Тростинка. Ольга Ланская

Ольга Юрьевна Ланская
(Исповедь из ада.)

Андрей вернулся стихами.

Он всегда их любил, и по утрам листы, исписанные ею то ли на предрассветной, не проснувшейся ещё заре, то ли поздно ночью – днём-то всё её время сжирала Газета, –  аккуратно выбирал с нижней полки журнального столика и, аккуратно сбив в стопку, молча читал.

Эти листы с четкими сроками строф, почти без правки, стали частью их жизнью, почти ритуалом. И она, заполняя лист за листом стихами, словно просто записывая их из хлынувшего на нее вдруг потока, делала это для него, зная, что он обязательно прочтет.

...Андрей задумчиво смотрел синими своими очами сквозь вьюн, паривший над чашкой кофе и тихо спросил:

 – И это выбросишь?

 – Выброшу, – спокойно отвечала она.

– А ты читал? Не стихи же, брось! Мне на рудник пора. Шофер уже звонил.

И убегала. Газета – всё. Остальное – ноль. Но по ночам – стихи.

Откуда они брались и зачем, она не знала. И не думала об этом.

Пишутся, пусть.
Легче заснуть.
Словно дело доделала, груз с плеч.

А потом как-то прозналось, пошли публикации, выступления по ТВ…

Какой-то строгий дядечка из недавних ссыльных, проведший в Хибинах не один десяток лет, не уехал, когда зону сняли.
Остался.
Многие остались, впрочем…
Ну, так этот дядечка остановил её на редакционной лестнице и тихо так сказал:

– Никогда не бросайте стихов! Никогда.

 – А!

Махнула рукой и побежала дальше, крикнула, оглянувшись:

– Это они меня не бросают!

И убежала.

Но почему-то запомнился ей этот странный взгляд  странного, словно выпавшего из чужого времени, человека, всю взрослую жизнь прожившего в снегах УСЛОНа…

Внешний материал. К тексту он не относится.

/-- The oldest records of a queue that are over complete, in order: those that failed their check have their own record
written here, a launch is looked at in its own event (R375, R376). -/
def State.completeFront (slot q : Nat) : Nat → State → Except Nat State
  | 0, s => .ok s
  | n + 1, s =>
    let u := (s.part slot).queue q
    match u.pending with
    | (_, some l) :: _ => .ok (s.schedule s.clk (.completionRecordWrite l))
    | (pos, none) :: rest =>
      match u.done.find? fun d => d.1 = pos with
      | none => .ok (s.modQueue slot q fun u => { u with pending := rest })
      | some (_, r) =>
        match s.writeRecord (recCtx r) r (plainCompletion stBadRecord pos r) with
        | .error a => .error a
        | .ok s =>
          State.completeFront slot q n (s.modQueue slot q fun u =>
            { u with pending := rest, done := u.done.filter fun d => d.1 ≠ pos })
    | [] => .ok (s.schedule s.clk (.recordAtHead slot q))

/-- A launch retires (R375, R378): it leaves the dependence unit, its range entries are free, and what waited for it goes
on. -/
def State.retireLaunch (s : State) (l : Nat) (v : Launch) : Except Nat State :=
  let s := s.modLaunch l fun x => { x with phase := .retired, ranges := [], deps := [] }
  let s := { s with launches := s.launches.map fun (x : Nat × Launch) => (x.1, { x.2 with deps := x.2.deps.filter (· ≠ l) }) }
  let s := s.modPart v.slot fun p => { p with depUnit := p.depUnit.filter (· ≠ l) }
  let s := s.modQueue v.slot v.queue fun u => { u with pending := u.pending.drop 1 }
  let s := ((s.fillUnit v.slot).retrySetups v.ctx).schedule s.clk (.recordAtHead v.slot v.queue)
  (State.completeFront v.slot v.queue (((s.part v.slot).queue v.queue).pending.length + 1) s).map (·.wakeSweep v.slot)

/-- COMPLETION_RECORD_WRITE (R376, R402; 24 R392): a launch all of whose far writes and commands are done, and which has finished, or
has ended and has no segment that still runs, completes when every earlier record of its queue has. -/
def execCompletionRecordWrite (l : Nat) (s : State) : Host.Outcome State Fault Refusal :=
  match lookupA s.launches l with
  | none => .next s
  | some v =>
    if v.phase = .retired || (v.status.isNone && v.phase ≠ .finishing) || (v.status.isSome && s.segs.any fun g => g.2.launch = l) || 0 < v.outstanding then
      .next s
    else
      let s := if v.status.isSome then s.clearExpression l v
        else s.modCtx v.ctx fun x => { x with parks := x.parks.filter fun r => r.launch ≠ l }
      match ((s.part v.slot).queue v.queue).pending with
      | (_, some l') :: _ =>
        if l' ≠ l then .next s
        else
          match s.writeRecord v.ctx v.record (s.completionWords l v) with
          | .error a => .fault (.noSuchFarAddress a)
          | .ok s =>
            match s.retireLaunch l v with
            | .error a => .fault (.noSuchFarAddress a)
            | .ok s => .next s
      | _ => .next s

/-! ## The head of a queue (R375, R397) -/

/-- The record at a queue's head leaves it and completes in queue order. -/
def State.takeHead (s : State) (slot q pos : Nat) (l : Option Nat) : State :=
  (s.modQueue slot q fun u => { u with pending := u.pending ++ [(pos, l)] }).popHead slot q

/-- A launch ends before it starts (R375; 24 R385, R388, R393). -/
def State.endUnstarted (s : State) (l : Nat) (status : Nat) : State :=
  s.modLaunch l fun v => if v.status.isSome then v else { v with status := some status, statusClk := s.clk, endClk := s.clk }

/-- RECORD_AT_HEAD (R375, R393; 18 R332): the record at a queue's head is checked. One that fails completes in queue order; a
fence, a level or a marker completes when every earlier record has retired, and a level sets the queue's level; a launch
that has ended before its start leaves its place. -/
def execRecordAtHead (slot q : Nat) (s : State) : Host.Outcome State Fault Refusal :=
  let u := (s.part slot).queue q
  match u.die with
  | [] => .next s
  | (pos, r) :: _ =>
    match s.launchAt slot q pos with
    | some (l, v) =>
      let s := s.modLaunch l fun v => { v with record := r }
      let s := if v.status.isSome then s
        else if s.badRecord slot q r then s.endUnstarted l stBadRecord
        else if (s.ctx v.ctx).state = .faulted then s.endUnstarted l stContextFaulted
        else s
      if ((lookupA s.launches l).bind (·.status)).isSome then
        .next (((s.modLaunch l fun v => { v with phase := .finishing }).takeHead slot q pos (some l)).schedule s.clk (.completionRecordWrite l))
      else if v.phase = .ready && v.deps.isEmpty then .next (s.wakeSweep slot)
      else .next s
    | none =>
      if s.badRecord slot q r then
        let s := (s.modQueue slot q fun u => { u with done := u.done ++ [(pos, r)] }).takeHead slot q pos none
        match State.completeFront slot q (u.pending.length + 1) s with
        | .error a => .fault (.noSuchFarAddress a)
        | .ok s => .next s
      else if !u.pending.isEmpty then .next s
      else
        match s.writeRecord (recCtx r) r (plainCompletion 0 pos r) with
        | .error a => .fault (.noSuchFarAddress a)
        | .ok s =>
          let s := if recKind r = 2 then s.modQueue slot q fun u => { u with level := bits (recWord r 0) 41 40 } else s
          .next (s.popHead slot q)

/-! ## Page tables (24 R386 to R388) -/

/-- What the walk of a page meets: its physical page with its size, the levels read, their slowest latency and whether writes
are permitted; an entry that is not valid, with the span that it covers; or a broken table. -/
inductive Walk where
  | page (phys size levels latency : Nat) (w : Bool)
  | absent (span : Nat)
  | bad
deriving DecidableEq, Repr

/-- Walk the table of a level, 4 to 1, for a virtual address (R386). An address that cannot be read breaks the table. -/
def State.walkPage (s : State) (va : Nat) : Nat → Nat → Nat → Nat → Bool → Walk
  | 0, _, _, _, _ => .bad
  | level + 1, table, read, latency, w =>
    let span := 4096 * 512 ^ level
    let a := table + 8 * (va / span % 512)
    let latency := max latency (spaceLatency a)
    if !farExists a 8 || s.farPoisoned a 8 then .bad
    else
      let e := readNat s.mem a 8
      if !bit e 0 then .absent span
      else if bits e 63 48 ≠ 0 || bits e 47 46 = 3 || bits e 11 3 ≠ 0 then .bad
      else
        let next := bits e 47 12 * 4096
        let w := w && bit e 2
        if bit e 1 then
          if level = 3 || next % span ≠ 0 then .bad else .page next span (read + 1) latency w
        else if level = 0 then .bad
        else s.walkPage va level next (read + 1) latency w

/-- What setup has learnt of a lease. -/
structure Setup where
  ranges : List Range
  pages : Nat
  levels : Nat
  latency : Nat
  absent : List Nat
  bad : Bool
deriving DecidableEq, Repr

/-- Whether bytes of a page lie under the CXL.mem window at the top of HBM (R372, R387). -/
def State.underWindow (s : State) (phys size : Nat) : Bool :=
  0 < s.dev.window && spaceOf phys = 0 && 512000000000 < phys % 2 ^ 46 + size + s.dev.window * 2 ^ 30

/-- Walk the pages of [va, top): they lie in one space, without a gap, from `phys` on; `fuel` bounds their number. -/
def State.walkRange (s : State) (root : Nat) (wr : Bool) (top : Nat) : Nat → Nat → Option Nat → Setup → Setup
  | 0, _, _, a => a
  | fuel + 1, va, phys, a =>
    if top ≤ va then a
    else
      match s.walkPage va 4 root 0 0 true with
      | .bad => { a with bad := true }
      | .absent span => s.walkRange root wr top fuel ((va / span + 1) * span) none { a with absent := a.absent ++ [va] }
      | .page base size levels latency w =>
        let here := base + va % size
        let torn := match phys with | some p => p ≠ here || spaceOf p ≠ spaceOf here | none => false
        if torn || (wr && !w) || s.underWindow base size then { a with bad := true }
        else
          let next := (va / size + 1) * size
          s.walkRange root wr top fuel next (some (here + (next - va)))
            { a with pages := a.pages + 1, levels := max a.levels levels, latency := max a.latency latency }

/-- The lease table's entries, each walked (R385, R387). -/
def State.walkEntries (s : State) (root table : Nat) : Nat → Nat → Setup → Setup
  | 0, _, a => a
  | n + 1, e, a =>
    let w0 := readNat s.mem (table + 64 + 16 * e) 8
    let w1 := readNat s.mem (table + 72 + 16 * e) 8
    let vbase := w0 % 2 ^ 48
    let len := bits w1 41 0
    if bits w0 61 48 ≠ 0 || bits w1 63 42 ≠ 0 || vbase % 64 ≠ 0 || len % 64 ≠ 0 || len < 64 || 2 ^ 42 - 64 < len || 2 ^ 48 < vbase + len then
      { a with bad := true }
    else
      let a := s.walkRange root (bit w0 62) (vbase + len) (len / 4096 + 2) vbase none a
      let phys := match s.walkPage vbase 4 root 0 0 true with | .page base size _ _ _ => base + vbase % size | _ => 0
      s.walkEntries root table n (e + 1)
        { a with ranges := a.ranges ++ [{ base := phys, length := len, rd := bit w0 63, wr := bit w0 62, vbase }] }

/-- A launch's lease, as the walker reads it (R385 to R388). -/
def State.readLease (s : State) (r : List Word) : Setup :=
  let n := bits (recWord r 3) 55 48
  let t := recWord r 3 % 2 ^ 48
  let none : Setup := { ranges := [], pages := 0, levels := 0, latency := 0, absent := [], bad := false }
  let size := 64 + 64 * ((n + 3) / 4)
  let h := readNat s.mem t 8
  if n = 0 then none
  else if t % 64 ≠ 0 || !farExists t size || s.farPoisoned t size || bits h 63 48 ≠ 0 || bits h 47 46 = 3 || bits h 11 0 ≠ 0 ||
      (List.range 7).any (fun i => readNat s.mem (t + 8 + 8 * i) 8 ≠ 0) then { none with bad := true }
  else s.walkEntries (bits h 47 12 * 4096) t n 0 none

Казалось, так будет всегда.

А потом ей сказали, что её единственный сын убит. И её не стало. Не физически, нет. Она ходила, двигалась, что-то делала. Но никогда, никогда больше она не писала стихов.

Они сами ушли, наверное, кто знает что-нибудь об этом наверняка?

Но привычка ли, предначертанность ли – кто объяснит с достоверностью истины, отчего дельфины танцуют в океанах? – к жизни в  слове не предала ее.

Она писала день и ночь, мысленно и в тетрадке, восстанавливала по капельке жизнь сына, и это наполняло её существование, и оправдывало его в её же глазах.

И всё точнее становилось слово, все богаче раскрывалось звуками и созвучьями, вплетая и выявляя на свет Божий то, что ушло само.

А Андрей молчал.

Помогал, когда стали отниматься руки, – записывал то, что она могла только надиктовать…

А потом не стало Андрея.

И чёрная зима легла на землю, и придавила сугробами слабую тростинку .
И казалось ей, что её больше нет.

Но люди на улицах и в магазинах косились, поглядывали в её сторону, чего-то ждали от нее, чего-то хотели.

И много-много зачем-то лгали, не замечая, что всё – зря.

И так было два месяца. А на третий она вдруг улыбнулась и бросилась искать забытые ручки и листы бумаги, стараясь не потерять зазвучавшие вдруг чеканные строки.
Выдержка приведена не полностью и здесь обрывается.